Thursday, April 17, 2008

In The Beginning...

I decided to start off my blogging career (or something like that) with one of my favorite passages from God's Word.

1 John 4:7-21 ( (NIV)


God's Love and Ours
7Dear friends, let us love one another, for love comes from God. Everyone who loves has been born of God and knows God. 8Whoever does not love does not know God, because God is love. 9This is how God showed his love among us: He sent his one and only Son[a] into the world that we might live through him. 10This is love: not that we loved God, but that he loved us and sent his Son as an atoning sacrifice for[b] our sins. 11Dear friends, since God so loved us, we also ought to love one another. 12No one has ever seen God; but if we love one another, God lives in us and his love is made complete in us.

13We know that we live in him and he in us, because he has given us of his Spirit. 14And we have seen and testify that the Father has sent his Son to be the Savior of the world. 15If anyone acknowledges that Jesus is the Son of God, God lives in him and he in God. 16And so we know and rely on the love God has for us.
God is love.

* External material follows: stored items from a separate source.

-- ==== Sys2Proof/Machine/State.lean ====
section
/-! DEFINITION. The state of IRCAP-NEC as plain data (spec/10_state.md), the reasons a step stops, and reset. -/

namespace Sys2Proof.Machine

/-- `run_state` (R34). -/
inductive RunState where
  | reset | running | stopped | fault
  deriving DecidableEq, Repr

/-- `fault_code` (R35): the reserved value 3 is never produced and is not representable (log 25). -/
inductive FaultCode where
  | none | doubleStart | lineMode
  deriving DecidableEq, Repr

/-- `lock` with its holder (R33). -/
inductive Lock where
  | free | edge | tick
  deriving DecidableEq, Repr

/-- `edge_phase` (R36). -/
inductive EdgePhase where
  | idle | guarded | locked | done | released
  deriving DecidableEq, Repr

/-- `tick_phase` (R37). -/
inductive TickPhase where
  | idle | wait | locked | done
  deriving DecidableEq, Repr

/-- `dec_state` of the sequential decoder (R45, R210). -/
inductive DecState where
  | idle | repeatCheck | leader | mark | stop | bits | done
  deriving DecidableEq, Repr

/-- FlushReason (R22). -/
inductive FlushReason where
  | idle | overflow
  deriving DecidableEq, Repr

/-- A clock: running flag and start timestamp (R27). -/
structure Clock where
  running : Bool
  start   : U64
  deriving DecidableEq, Repr

/-- The registers of the sequential decoder (R45): internal to one call. -/
structure NecRegs where
  decState : DecState
  cursor   : Byte
  /-- Six bits, in `[0, 32]`. -/
  bitcnt   : BitVec 6
  sr       : BitVec 32
  res      : DecodeResult
  deriving DecidableEq, Repr

/-- The events of the output history (R47). `flush` carries the exact sum of its durations (R146, R161(e); log 16). -/
inductive Event where
  | pulse       (level : Bool) (duration : U64)
  | flush       (pulses : List Pulse) (reason : FlushReason) (trainDuration : Nat)
  | schedArm    (initialDelayMs intervalMs : U32)
  | schedRearm  (intervalMs : U32)
  | schedStop
  | lineSetMode (input pullUp : Bool)
  | lineOnEdge  (falling rising : Bool)
  | lineOffEdge
  | fault       (code : FaultCode)
  deriving DecidableEq, Repr

/-- The result of one decoder call (R23, R93): of `DECODE`, or the bit of `ISREPEAT`. -/
inductive CallResult where
  | decoded  (r : DecodeResult)
  | isRepeat (b : Bool)
  deriving DecidableEq, Repr

/-- The state (R20, R38 to R48). -/
structure State where
  /-- The constants and parameters (R9, R13, R38); no operation writes them (R10). -/
  params           : Params
  /-- The timebase (R25). -/
  now              : U64
  /-- The level of the input line (R26). -/
  line             : Bool
  /-- `run_state` (R34). -/
  runState         : RunState
  /-- `fault_code` (R35). -/
  faultCode        : FaultCode
  /-- The pulse clock (R28). -/
  pclk             : Clock
  /-- The idle clock (R29). -/
  iclk             : Clock
  /-- The valid entries `S.buf[0 .. count-1]`, oldest first (R30); entries beyond hold no value and are not here (log 13). -/
  buf              : List Pulse
  /-- The re-entrancy guard flag (R32). -/
  guard            : Bool
  /-- The mutual-exclusion lock (R33). -/
  lock             : Lock
  /-- The sequencer register of EDGE (R36). -/
  edgePhase        : EdgePhase
  /-- The sequencer register of TICK (R37). -/
  tickPhase        : TickPhase
  /-- `sched_armed` (R39). -/
  schedArmed       : Bool
  /-- `sched_interval_ms` (R39). -/
  schedIntervalMs  : U32
  /-- `line_configured` (R40). -/
  lineConfigured   : Bool
  /-- `edge_cb_registered` (R40). -/
  edgeCbRegistered : Bool
  /-- The output history (R47). -/
  out              : List Event
  /-- The decoder's internal registers (R45, R48). -/
  nec              : NecRegs
  /-- The model's own: the exact time since the pulse clock was last started, in microseconds (DESIGN CHOICE, log 33, safe):
  `now` wraps and cannot show that R290(e) is violated. -/
  pclkAge          : Nat
  /-- The model's own: the same for the idle clock (DESIGN CHOICE, log 33, safe). -/
  iclkAge          : Nat
  /-- The model's own: the results of decoder calls, in call order (DESIGN CHOICE, log 8, safe). -/
  results          : List CallResult
  /-- The model's own: the index of the next free draw (log 7, safe). -/
  draws            : Nat
  /-- The model's own: the words still to be taken at the input port, the schedule of R15 as data (DESIGN CHOICE,
  log 1, safe). -/
  port             : List PortWord
  deriving DecidableEq, Repr

/-- `S.count`, the number of valid entries (R30). -/
def State.count (s : State) : Nat := s.buf.length

/-- Why the machine stops with a fault. -/
inductive Fault where
  /-- Raised by every operation but `ADV` in `run_state = FAULT`, the decoder calls included (log 9): no such step exists there
  (R156, R241; spec/93_implementation_defined.md U13 `stuck`). Safe: the model stops where the spec has no step. -/
  | stuckInFault (mnemonic : String)
  /-- Raised by `E_BODY` and `EDGE` when an accepted pulse meets a full buffer: `BufAppend` is defined only for
  `count < MaxPulseCount` (R17, R62). No reachable state of a legal configuration meets it. Safe (log 12). -/
  | bufAppendUndefined
  deriving DecidableEq, Repr

/-- Why a step is refused. -/
inductive Refusal where
  /-- Raised by an arm of `exec` that has no meaning yet. Safe: nothing is said of the instruction. -/
  | notModelled (mnemonic : String)
  /-- Raised by an operation whose *Enabled when* condition does not hold: the step does not exist in that state
  (R18, R106, U14 to U16). Safe: the model stops where the spec has no step (log 11). -/
  | notEnabled (mnemonic : String)
  /-- Raised by `step` when the port's next word selects no operation (R105, U17). Safe (log 19). -/
  | illegalEncoding (e : DecodeError)
  /-- Raised by `step` when nothing stands at the port: no agent takes a step (R15; log 1). Safe. -/
  | noOperation
  /-- Raised by `step` when the constants are outside the ranges of R10, where a configuration has no meaning. Safe (log 14). -/
  | illegalConfiguration
  /-- Raised by `E_BODY` and `EDGE`, and by `T_BODY` and `TICK` while the idle clock runs, when more than `2^64 - 1` microseconds
  have passed since the start of the clock they would read: the spec assumes it never happens and has no step for it
  (R290(e), U24). Safe (log 28, log 33). -/
  | clockOverrun
  /-- Raised by `DECODE` and `ISREPEAT` on a list of more than 255 pulses: refused at the port, not truncated
  (R63, R290(f), U19). Safe (log 20). -/
  | portListTooLong (n : Nat)
  deriving DecidableEq, Repr

/-- Power-on reset (R48, R280) for given values of everything R281 leaves unspecified. -/
def State.powerOn (p : Params) (now : U64) (line : Bool) (pclkStart iclkStart : U64) (schedIntervalMs : U32)
    (cursor : Byte) (bitcnt : Fin 33) (sr : BitVec 32) (res : DecodeResult) : State :=
  { params           := p
    now              := now
    line             := line
    runState         := .reset
    faultCode        := .none
    pclk             := { running := false, start := pclkStart }
    iclk             := { running := false, start := iclkStart }
    buf              := []
    guard            := false
    lock             := .free
    edgePhase        := .idle
    tickPhase        := .idle
    schedArmed       := false
    schedIntervalMs  := schedIntervalMs
    lineConfigured   := false
    edgeCbRegistered := false
    out              := []
    nec              := { decState := .idle, cursor := cursor, bitcnt := BitVec.ofNat 6 bitcnt.val, sr := sr, res := res }
    pclkAge          := 0
    iclkAge          := 0
    results          := []
    draws            := 0
    port             := [] }

/-- The machine right after reset with the default constants. The values R281 leaves unspecified are named by log 2 to 6
(DESIGN CHOICE, unsafe); statements about reset are made of `State.powerOn`, for every value of them. -/
def State.reset : State :=
  State.powerOn Params.default 0#64 false 0#64 0#64 0#32 0#8 0 0#32 .rejected

end Sys2Proof.Machine
end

Whoever lives in love lives in God, and God in him. 17In this way, love is made complete among us so that we will have confidence on the day of judgment, because in this world we are like him. 18There is no fear in love. But perfect love drives out fear, because fear has to do with punishment. The one who fears is not made perfect in love.

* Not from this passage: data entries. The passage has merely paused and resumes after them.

-- ==== Sys2Proof/Machine/Step.lean ====
section
/-! DEFINITION. One step: the next operation at the input port is taken and run (log 1). -/

namespace Sys2Proof.Machine

/-- One step of the block: whichever agent's operation stands first at the port. -/
def step (s : State) : Host.Outcome State Fault Refusal :=
  match fetch s with
  | .ok (i, s') => exec i s'
  | .error r    => .refused r

/-- The state with one operation, numbered as the opcode table numbers its bits, standing first at the port. -/
def State.withFetchWord (s : State) (nbits w : Nat) : State := placeNumber s nbits w

end Sys2Proof.Machine
end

19We love because he first loved us. 20If anyone says, "I love God," yet hates his brother, he is a liar. For anyone who does not love his brother, whom he has seen, cannot love God, whom he has not seen. 21And he has given us this command: Whoever loves God must also love his brother.


This is something that I've been meditating upon a lot lately.   This is probably because, to be very honest, I struggle with hating Longview.  The old adage of a love-hate relationship is how I would describe my feelings about this town.  It has gotten better over the past year, but it's still hard.  I'm trying to move on by making a life here, though I think a root canal would be less painful.  But no pain, no gain, right?  What breaks you makes you stronger?  Why do these spurring words bring no comfort, nor encouragement?  Who but God knows ?! Sometimes we are just require to obey only to learn later the why, or sometimes we never find out.  Can you tell I've read through Job lately? :)  Though this makes me think perhaps the why is just so that we will have something to talk to God about in eternity.  Ha, ha...maybe so, maybe no!

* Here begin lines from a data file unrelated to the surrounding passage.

-- ==== Sys2Proof/Machine/Scheduler.lean ====
section
/-! DEFINITION. The reference scheduler and the reference arbitration (spec/60_exceptions.md R246, R266). Both belong to the
platform, not to the block: `step` admits every schedule (R265), and these select some of them (log 18). -/

namespace Sys2Proof.Machine

/-- The reference periodic scheduler: armed, its interval, `sched_next` (R266), and whether a tick has been raised and not been
served yet, which R246(iii) needs when an edge is raised in the same instant (log 34). -/
structure RefScheduler where
  armed      : Bool
  intervalMs : U32
  next       : U64
  raised     : Bool
  deriving DecidableEq, Repr

/-- Milliseconds of the interface as microseconds of the timebase (R107, R266). -/
def microsOfMillis (ms : U32) : U64 := 1000#64 * ms.setWidth 64

/-- `arm(d0, iv)` (R266). -/
def RefScheduler.arm (now : U64) (delayMs intervalMs : U32) : RefScheduler :=
  { armed := true, intervalMs := intervalMs, next := now + microsOfMillis delayMs, raised := false }

/-- `rearm(iv)`: the interval, and the phase too if `REARM_RESETS_PHASE` (R266, OPEN: an argument). A tick already raised stays
raised (R246(iii); log 34). -/
def RefScheduler.rearm (resetsPhase : Bool) (now : U64) (intervalMs : U32) (r : RefScheduler) : RefScheduler :=
  if resetsPhase then { r with intervalMs := intervalMs, next := now + microsOfMillis intervalMs }
  else { r with intervalMs := intervalMs }

/-- The stop that shutdown implies (R98, R264), and what a fault does to the tick (R244): nothing is raised any more. -/
def RefScheduler.stop (r : RefScheduler) : RefScheduler := { r with armed := false, raised := false }

/-- `now >= sched_next`, compared as elapsed time modulo `2^64`: the time since `sched_next` is in the lower half of the range
(DEDUCED, log 18). -/
def RefScheduler.due (now : U64) (r : RefScheduler) : Bool := r.armed && decide ((now - r.next).toNat < 2 ^ 63)

/-- A due tick is raised, and the next one is an interval later (R266). At most one stands raised (R290(b)). -/
def RefScheduler.raise (now : U64) (r : RefScheduler) : RefScheduler :=
  if r.due now && !r.raised then { r with next := r.next + microsOfMillis r.intervalMs, raised := true } else r

/-- The raised tick is served. -/
def RefScheduler.serve (r : RefScheduler) : RefScheduler := { r with raised := false }

/-- What the scheduler makes of one event of the block (R264). -/
def RefScheduler.observe (resetsPhase : Bool) (now : U64) (r : RefScheduler) : Event → RefScheduler
  | .schedArm d iv    => RefScheduler.arm now d iv
  | .schedRearm iv    => RefScheduler.rearm resetsPhase now iv r
  | .schedStop        => RefScheduler.stop r
  | .pulse _ _        => r
  | .flush _ _ _      => r
  | .lineSetMode _ _  => r
  | .lineOnEdge _ _   => r
  | .lineOffEdge      => r
  | .fault _          => RefScheduler.stop r

/-- The events a step has emitted, observed in order at one timestamp. -/
def RefScheduler.observeAll (resetsPhase : Bool) (now : U64) (r : RefScheduler) (es : List Event) : RefScheduler :=
  es.foldl (RefScheduler.observe resetsPhase now) r

/-- The reference arbiter (R246): sequences run whole, an edge raised in this instant goes first and a tick raised in the same
instant is served after it; only with neither pending does time pass. -/
def arbiterChoice (pendingEdge : Option Bool) (tickRaised : Bool) (dt : U64) : Instr :=
  match pendingEdge with
  | some lvl => .edge lvl
  | none     => if tickRaised then .tick else .adv dt

end Sys2Proof.Machine
end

Another aspect of this struggle, I believe, is the fact that the process of learning to be truly content where you're at is all about trusting God.  Yes, I do realize this isn't the most profound thing I've ever thought, but it is fundamental, as well as something that is often forgotten.  God gave me a passage almost 7 years ago.  Strangely enough it was a verse a girl in 8th grade showed me when I first became a Christian.  She wasn't one of my friends, just a girl in my math/science class.  She said, "Here, lemme see your Bible.  This is my favorite passage...Psalm 91."  I remember reading it and thinking, 'What in the world does that mean?'"  After God brought it to my attention 7 years ago I was lucky enough to have a study Bible, so I got it a little more this time around. 
It's a picture of trust, and what God is able to do in a trusting 
relationship.

So, as I start this blogging endeavor I thought it would be best to set my mind to express the meditations of my heart since I don't really have someone to share such thoughts with,
as well as the mere fact that I rarely get to show my pensive side to those I do know.  The life
of a nervous, socially awkward person, eh?